Pukt Czszeci dotyczy się do Radja Numer Czszy. Dokturego mam skond rowersje. Bo ras jedzie fajnie aras zupełnienie. Lecz dobże uczynili że udzielili tego magla Wagleskim. Lubje posuchać wjeczorowa porą jak tak do siebie szemerkują. Wew torki. Lubje jak Pana Mana z rana. Tylko że wew czwarki.
Noto wew tym magielu tata muwi do syna, że ciongle chodzi w dresie. Jak w rormalnej rodzinie. Apotem to muwią tylko o muzykach. A czasem muwią nektoty. Tata muwi wiencej nektot bo dużej rzyje i ma wieńkszą rzyciową doświaczczalność. Chodzi wtym tesz o napotykanie ludzi pszes wieki. Ras było o rege.
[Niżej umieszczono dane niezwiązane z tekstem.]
-- ==== Sys2Proof/Decode.lean ====
section
/-! DEFINITION. Byte order of an instruction word, the field decoder (R82 to R90), the decode function
(R93) and the encoder written from the same tables (R84, R91, R92), and the opcode table itself as data.

`decode` names the 41 rows of the opcode table, the four that never execute among them; `decodeExecutable`
is the function R93 writes out, which knows the 37 executable instructions only. A row that never executes
raises in its meaning the very fault R93's `Invalid(Unmapped)` raises (R230 to R233). -/

namespace Sys2Proof

/-! ## Byte order (R55, R56) -/

/-- The little-endian value of up to four bytes, the first at the lowest address (R53). -/
def wordOfBytes : List Byte → Word
  | [] => 0
  | b :: bs => b.setWidth 32 ||| (wordOfBytes bs <<< 8)

/-- The low `n` bytes of a word, the least significant first (R54). -/
def bytesOfWord : Nat → Word → List Byte
  | 0, _ => []
  | n + 1, v => v.setWidth 8 :: bytesOfWord n (v >>> 8)

/-! ## Fields (R82, R83) -/

/-- `opcode = word[6:0]`. -/
def fieldOpcode (w : Word) : BitVec 7 := w.extractLsb' 0 7

/-- The major class, `word[6:2]` (R83). -/
def fieldMajor (w : Word) : BitVec 5 := w.extractLsb' 2 5

/-- `rd = word[11:7]`. -/
def fieldRd (w : Word) : Reg := (w.extractLsb' 7 5).toFin

/-- `funct3 = word[14:12]`. -/
def fieldFunct3 (w : Word) : BitVec 3 := w.extractLsb' 12 3

/-- `rs1 = word[19:15]`. -/
def fieldRs1 (w : Word) : Reg := (w.extractLsb' 15 5).toFin

/-- `rs2 = word[24:20]`. -/
def fieldRs2 (w : Word) : Reg := (w.extractLsb' 20 5).toFin

/-- `funct7 = word[31:25]`. -/
def fieldFunct7 (w : Word) : BitVec 7 := w.extractLsb' 25 7

/-- Everything above the opcode, `word[31:7]`, for the rows that never execute. -/
def fieldAboveOpcode (w : Word) : BitVec 25 := w.extractLsb' 7 25

/-! ## Immediates as the word holds them (R85 to R90) -/

/-- `word[31:20]` (R85). -/
def fieldImmI (w : Word) : BitVec 12 := w.extractLsb' 20 12

/-- `word[31:25]` over `word[11:7]` (R86, C3). -/
def fieldImmS (w : Word) : BitVec 12 := w.extractLsb' 25 7 ++ w.extractLsb' 7 5

/-- `word[31]`, `word[7]`, `word[30:25]`, `word[11:8]`, then a 0 bit (R87). -/
def fieldImmB (w : Word) : BitVec 13 :=
  w.extractLsb' 31 1 ++ w.extractLsb' 7 1 ++ w.extractLsb' 25 6 ++ w.extractLsb' 8 4 ++ 0#1

/-- `word[31:12]` (R88). -/
def fieldImmU (w : Word) : BitVec 20 := w.extractLsb' 12 20

/-- `word[31]`, `word[19:12]`, `word[20]`, `word[30:21]`, then a 0 bit (R89). -/
def fieldImmJ (w : Word) : BitVec 21 :=
  w.extractLsb' 31 1 ++ w.extractLsb' 12 8 ++ w.extractLsb' 20 1 ++ w.extractLsb' 21 10 ++ 0#1

/-- `shamt = word[24:20]` (R90). -/
def fieldShamt (w : Word) : BitVec 5 := w.extractLsb' 20 5

/-! ## Decode (R93) -/

/-- Class BRANCH (R92). -/
def decodeBranch (w : Word) : Except InvalidReason Instr :=
  match fieldFunct3 w with
  | 0b000#3 => .ok (.beq (fieldRs1 w) (fieldRs2 w) (fieldImmB w))
  | 0b001#3 => .ok (.bne (fieldRs1 w) (fieldRs2 w) (fieldImmB w))
  | 0b100#3 => .ok (.blt (fieldRs1 w) (fieldRs2 w) (fieldImmB w))
  | 0b101#3 => .ok (.bge (fieldRs1 w) (fieldRs2 w) (fieldImmB w))
  | 0b110#3 => .ok (.bltu (fieldRs1 w) (fieldRs2 w) (fieldImmB w))
  | 0b111#3 => .ok (.bgeu (fieldRs1 w) (fieldRs2 w) (fieldImmB w))
  | _ => .error .unmapped

/-- Class LOAD (R92). -/
def decodeLoad (w : Word) : Except InvalidReason Instr :=
  match fieldFunct3 w with
  | 0b000#3 => .ok (.lb (fieldRd w) (fieldRs1 w) (fieldImmI w))
  | 0b001#3 => .ok (.lh (fieldRd w) (fieldRs1 w) (fieldImmI w))
  | 0b010#3 => .ok (.lw (fieldRd w) (fieldRs1 w) (fieldImmI w))
  | 0b100#3 => .ok (.lbu (fieldRd w) (fieldRs1 w) (fieldImmI w))
  | 0b101#3 => .ok (.lhu (fieldRd w) (fieldRs1 w) (fieldImmI w))
  | _ => .error .unmapped

/-- Class STORE (R92). -/
def decodeStore (w : Word) : Except InvalidReason Instr :=
  match fieldFunct3 w with
  | 0b000#3 => .ok (.sb (fieldRs2 w) (fieldRs1 w) (fieldImmS w))
  | 0b001#3 => .ok (.sh (fieldRs2 w) (fieldRs1 w) (fieldImmS w))
  | 0b010#3 => .ok (.sw (fieldRs2 w) (fieldRs1 w) (fieldImmS w))
  | _ => .error .unmapped

/-- Class OP-IMM, `funct3` 101: the two right shifts, told apart by all of `funct7` (R92, D2). -/
def decodeShiftRightImm (w : Word) : Except InvalidReason Instr :=
  match fieldFunct7 w with
  | 0b0000000#7 => .ok (.srli (fieldRd w) (fieldRs1 w) (fieldShamt w))
  | 0b0100000#7 => .ok (.srai (fieldRd w) (fieldRs1 w) (fieldShamt w))
  | _ => .error .unmapped

/-- Class OP-IMM, `funct3` 001 (R92, D2). -/
def decodeShiftLeftImm (w : Word) : Except InvalidReason Instr :=
  match fieldFunct7 w with
  | 0b0000000#7 => .ok (.slli (fieldRd w) (fieldRs1 w) (fieldShamt w))
  | _ => .error .unmapped

/-- Class OP-IMM (R92). -/
def decodeOpImm (w : Word) : Except InvalidReason Instr :=
  match fieldFunct3 w with
  | 0b000#3 => .ok (.addi (fieldRd w) (fieldRs1 w) (fieldImmI w))
  | 0b001#3 => decodeShiftLeftImm w
  | 0b010#3 => .ok (.slti (fieldRd w) (fieldRs1 w) (fieldImmI w))
  | 0b011#3 => .ok (.sltiu (fieldRd w) (fieldRs1 w) (fieldImmI w))
  | 0b100#3 => .ok (.xori (fieldRd w) (fieldRs1 w) (fieldImmI w))
  | 0b101#3 => decodeShiftRightImm w
  | 0b110#3 => .ok (.ori (fieldRd w) (fieldRs1 w) (fieldImmI w))
  | 0b111#3 => .ok (.andi (fieldRd w) (fieldRs1 w) (fieldImmI w))

/-- Class OP with `funct7` 0000000 (R92). -/
def decodeOpPlain (w : Word) : Except InvalidReason Instr :=
  match fieldFunct3 w with
  | 0b000#3 => .ok (.add (fieldRd w) (fieldRs1 w) (fieldRs2 w))
  | 0b001#3 => .ok (.sll (fieldRd w) (fieldRs1 w) (fieldRs2 w))
  | 0b010#3 => .ok (.slt (fieldRd w) (fieldRs1 w) (fieldRs2 w))
  | 0b011#3 => .ok (.sltu (fieldRd w) (fieldRs1 w) (fieldRs2 w))
  | 0b100#3 => .ok (.xor (fieldRd w) (fieldRs1 w) (fieldRs2 w))
  | 0b101#3 => .ok (.srl (fieldRd w) (fieldRs1 w) (fieldRs2 w))
  | 0b110#3 => .ok (.or (fieldRd w) (fieldRs1 w) (fieldRs2 w))
  | 0b111#3 => .ok (.and (fieldRd w) (fieldRs1 w) (fieldRs2 w))

/-- Class OP with `funct7` 0100000 (R92). -/
def decodeOpAlternate (w : Word) : Except InvalidReason Instr :=
  match fieldFunct3 w with
  | 0b000#3 => .ok (.sub (fieldRd w) (fieldRs1 w) (fieldRs2 w))
  | 0b101#3 => .ok (.sra (fieldRd w) (fieldRs1 w) (fieldRs2 w))
  | _ => .error .unmapped

/-- Class OP (R92): all of `funct7` is examined (D2). -/
def decodeOp (w : Word) : Except InvalidReason Instr :=
  match fieldFunct7 w with
  | 0b0000000#7 => decodeOpPlain w
  | 0b0100000#7 => decodeOpAlternate w
  | _ => .error .unmapped

/-- Class JALR: `funct3` must be 000 (R93, D2). -/
def decodeJalr (w : Word) : Except InvalidReason Instr :=
  match fieldFunct3 w with
  | 0b000#3 => .ok (.jalr (fieldRd w) (fieldRs1 w) (fieldImmI w))
  | _ => .error .unmapped

/-- Class SYSTEM: the three rows of the table that share it (R231 to R233). -/
def decodeSystem (w : Word) : Instr :=
  if fieldAboveOpcode w = ecallFields then .ecall
  else if fieldAboveOpcode w = ebreakFields then .ebreak
  else .systemOther (fieldAboveOpcode w)

/-- The instruction of the opcode table a word stands for, or why it is none. Total (R93, R94). -/
def decode (w : Word) : Except InvalidReason Instr :=
  if w.extractLsb' 0 2 ≠ 0b11#2 then .error .lengthBits
  else match fieldMajor w with
    | 0b01101#5 => .ok (.lui (fieldRd w) (fieldImmU w))
    | 0b00101#5 => .ok (.auipc (fieldRd w) (fieldImmU w))
    | 0b11011#5 => .ok (.jal (fieldRd w) (fieldImmJ w))
    | 0b11001#5 => decodeJalr w
    | 0b11000#5 => decodeBranch w
    | 0b00000#5 => decodeLoad w
    | 0b01000#5 => decodeStore w
    | 0b00100#5 => decodeOpImm w
    | 0b01100#5 => decodeOp w
    | 0b00011#5 => .ok (.fence (fieldAboveOpcode w))
    | 0b11100#5 => .ok (decodeSystem w)
    | _ => .error .unmapped

/-- The table's `executes` column: false for the four rows R230 to R233 refuse. -/
def Instr.executes : Instr → Bool
  | .lui _ _ | .auipc _ _ | .jal _ _ | .jalr _ _ _ => true
  | .beq _ _ _ | .bne _ _ _ | .blt _ _ _ | .bge _ _ _ | .bltu _ _ _ | .bgeu _ _ _ => true
  | .lb _ _ _ | .lh _ _ _ | .lw _ _ _ | .lbu _ _ _ | .lhu _ _ _ => true
  | .sb _ _ _ | .sh _ _ _ | .sw _ _ _ => true
  | .addi _ _ _ | .slti _ _ _ | .sltiu _ _ _ | .xori _ _ _ | .ori _ _ _ | .andi _ _ _ => true
  | .slli _ _ _ | .srli _ _ _ | .srai _ _ _ => true
  | .add _ _ _ | .sub _ _ _ | .sll _ _ _ | .slt _ _ _ | .sltu _ _ _ => true
  | .xor _ _ _ | .srl _ _ _ | .sra _ _ _ | .or _ _ _ | .and _ _ _ => true
  | .fence _ | .ecall | .ebreak | .systemOther _ => false

/-- `decode` as R93 writes it: one of the 37 instructions of R2, or `Invalid(reason)`. -/
def decodeExecutable (w : Word) : Except InvalidReason Instr :=
  match decode w with
  | .ok i => if i.executes then .ok i else .error .unmapped
  | .error reason => .error reason

/-- Why a list of bytes gives no instruction. -/
inductive DecodeError where
  /-- Fewer than the four bytes every instruction has (R80). -/
  | truncated
  /-- Four bytes whose word is no row of the opcode table (R94). -/
  | invalid (reason : InvalidReason)
deriving DecidableEq, Repr

/-- Decoding from bytes in memory order: the instruction of the first four bytes and the rest (R56, R80). -/
def decodeBytes : List Byte → Except DecodeError (Instr × List Byte)
  | b0 :: b1 :: b2 :: b3 :: rest =>
    match decode (wordOfBytes [b0, b1, b2, b3]) with
    | .ok i => .ok (i, rest)
    | .error reason => .error (.invalid reason)
  | _ => .error .truncated

/-- The bytes of an instruction word whose low `nbits` bits are `w` and whose other bits are 0, as the
block stores them (R56). -/
def tableWordBytes (nbits w : Nat) : List Byte := bytesOfWord 4 (BitVec.ofNat 32 (w % 2 ^ nbits))

/-- What the decoder reads from an instruction whose bits are `w`, numbered as the opcode table numbers
them. -/
def decodeTableWord (nbits w : Nat) : Option Instr :=
  match decodeBytes (tableWordBytes nbits w) with
  | .ok (i, _) => some i
  | .error _ => none

/-! ## Encode: the six layouts of R84 -/

/-- A register number as a 5-bit field. -/
def regBits (r : Reg) : BitVec 5 := BitVec.ofFin r

/-- R format. -/
def encodeR (funct7 : BitVec 7) (rs2 rs1 : Reg) (funct3 : BitVec 3) (rd : Reg) (opcode : BitVec 7) : Word :=
  funct7 ++ regBits rs2 ++ regBits rs1 ++ funct3 ++ regBits rd ++ opcode

/-- I format. -/
def encodeI (imm : BitVec 12) (rs1 : Reg) (funct3 : BitVec 3) (rd : Reg) (opcode : BitVec 7) : Word :=
  imm ++ regBits rs1 ++ funct3 ++ regBits rd ++ opcode

/-- I-shift format. -/
def encodeShift (funct7 : BitVec 7) (shamt : BitVec 5) (rs1 : Reg) (funct3 : BitVec 3) (rd : Reg)
    (opcode : BitVec 7) : Word :=
  funct7 ++ shamt ++ regBits rs1 ++ funct3 ++ regBits rd ++ opcode

/-- S format. -/
def encodeS (imm : BitVec 12) (rs2 rs1 : Reg) (funct3 : BitVec 3) (opcode : BitVec 7) : Word :=
  imm.extractLsb' 5 7 ++ regBits rs2 ++ regBits rs1 ++ funct3 ++ imm.extractLsb' 0 5 ++ opcode

/-- B format. -/
def encodeB (off : BitVec 13) (rs2 rs1 : Reg) (funct3 : BitVec 3) (opcode : BitVec 7) : Word :=
  off.extractLsb' 12 1 ++ off.extractLsb' 5 6 ++ regBits rs2 ++ regBits rs1 ++ funct3 ++
    off.extractLsb' 1 4 ++ off.extractLsb' 11 1 ++ opcode

/-- U format. -/
def encodeU (imm : BitVec 20) (rd : Reg) (opcode : BitVec 7) : Word := imm ++ regBits rd ++ opcode

/-- J format. -/
def encodeJ (off : BitVec 21) (rd : Reg) (opcode : BitVec 7) : Word :=
  off.extractLsb' 20 1 ++ off.extractLsb' 1 10 ++ off.extractLsb' 11 1 ++ off.extractLsb' 12 8 ++
    regBits rd ++ opcode

/-- A row that never executes: everything above the opcode is `fields`. -/
def encodeRefused (fields : BitVec 25) (opcode : BitVec 7) : Word := fields ++ opcode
I tata Bartka Fisza zapuścił taki kawałek ot Redjo Heduw. Jeden smoich naljepszych. Karmapolis. Na rege pszedrobiony. Polubiłem tą pszerupke.
Wew ten wtorek co był dotyłu Fisz zapuszczał rużne wikińskie. Skrajuw z Kandynawji. Pieńknie i nieże tylko Bjork czy Sigurosy czy Leningrat Cowbojs. Niepamjętam jedynie ich nazwań.
A tata dawał polskie. Ito jes bardzo dobre na wieczur dla insomnika. Morzna mysleć o źwieńkach jak niemorzna spać. Lubje Wagle bo niegwiazdorkują.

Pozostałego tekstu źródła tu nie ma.